北原白马故作自然地说:“她知道我要离职了,准备给我送礼物。”
“那么礼物呢?是什么?”四宫遥说道。
“结果她发现自己穿的是圣诞服,礼物放在她的制服上,应该是个东西。”
像是为了缓解违和感,北原白马的视线不停地在桌子上瞄,似乎在找寻什么好东西能下嘴。
还是找了一颗巧克力。
“说了少吃点。”
“我还挺喜欢这种巧克力的,你也试试?”北原白马说道。
“不吃。”
“可惜,她们还买了这么多,巧克力怎么都不喜欢吃。”
北原白马一边用舌头扫著黏在一侧的巧克力,视线不停地扫著周围的部员。
有的人在低头玩手机发动態,有的开始玩起了小型桌游,还有的在不停找角度拍照。
“北原老师,能合个影吗?”
一道极为平静自然的声音传入耳中,北原白马转过头一看,发现是渡边滨和雨守两个人。
“可以啊。”北原白马笑了笑,“怎么拍?”
渡边滨面不改色地说:“不用摆姿势了,我们就这样站著就好了。”
“我帮你们拍吧。”四宫遥主动说。
“谢谢四宫老师。”
“没事。”
两个少女一左一右站在北原白马的身边,渡边滨双手交握在身前,唇边抿起一抹极为笼统的“拍照”笑。
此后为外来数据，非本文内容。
-- ==== Sys2Proof/Machine/Stack.lean ====
section
/-! DEFINITION. The meanings of PUSH and POP (44_stack.md). -/

namespace Sys2Proof.Machine

/-- `PUSH qq` (R162): the pair is read, then pushed (R160). -/
def pushRule (q : StackPair) (s : State) : Result :=
  .next ((s.push16 (s.getPair q)).setPc (s.pc + 1))

/-- `POP qq` (R163) and `POP AF` (R164): a word is popped (R161), then written to the pair. -/
def popRule (q : StackPair) (s : State) : Result :=
  let popped := s.pop16
  .next ((popped.2.setPair q popped.1).setPc (s.pc + 1))

/-- `PUSH BC` (R162). -/
def execPushBC (s : State) : Result := pushRule .bc s

/-- `PUSH DE` (R162). -/
def execPushDE (s : State) : Result := pushRule .de s

/-- `PUSH HL` (R162). -/
def execPushHL (s : State) : Result := pushRule .hl s

/-- `PUSH AF` (R162). -/
def execPushAF (s : State) : Result := pushRule .af s

/-- `POP BC` (R163). -/
def execPopBC (s : State) : Result := popRule .bc s

/-- `POP DE` (R163). -/
def execPopDE (s : State) : Result := popRule .de s

/-- `POP HL` (R163). -/
def execPopHL (s : State) : Result := popRule .hl s

/-- `POP AF` (R164). -/
def execPopAF (s : State) : Result := popRule .af s

end Sys2Proof.Machine
end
雨守栞浑身紧绷,抬起左手摆出剪刀手,不露一丝笑容,拘谨地看向镜头。
“不笑一下吗?雨守同学。“四宫遥说。
“唔
,雨守栞的脸上勉强挤出一抹笑,显得很僵硬,剪刀手也被她摆得像兔子的耳朵。
“好了。”四宫遥將手机递还。
“谢谢四宫老师。”渡边滨鞠躬致谢,想拉著默不作声的雨守栞离开。
这时,四宫遥忽然再次提议道:“要不,你们单独再拍张吧?”
“唔?可以吗?”渡边滨有些惊讶地瞪大眼睛。
就连雨守栞,搭在裙摆上的手指都无意识地蜷紧,攥出一把凌乱的褶皱。
“当然可以,而且为什么要问可不可以呢?”四宫遥露出温煦的笑容说,“我没你们想的那么残酷。”
“抱歉。”渡边滨再次递出手机。
四宫遥再次接过,先是给渡边滨和北原白马拍了一张合照。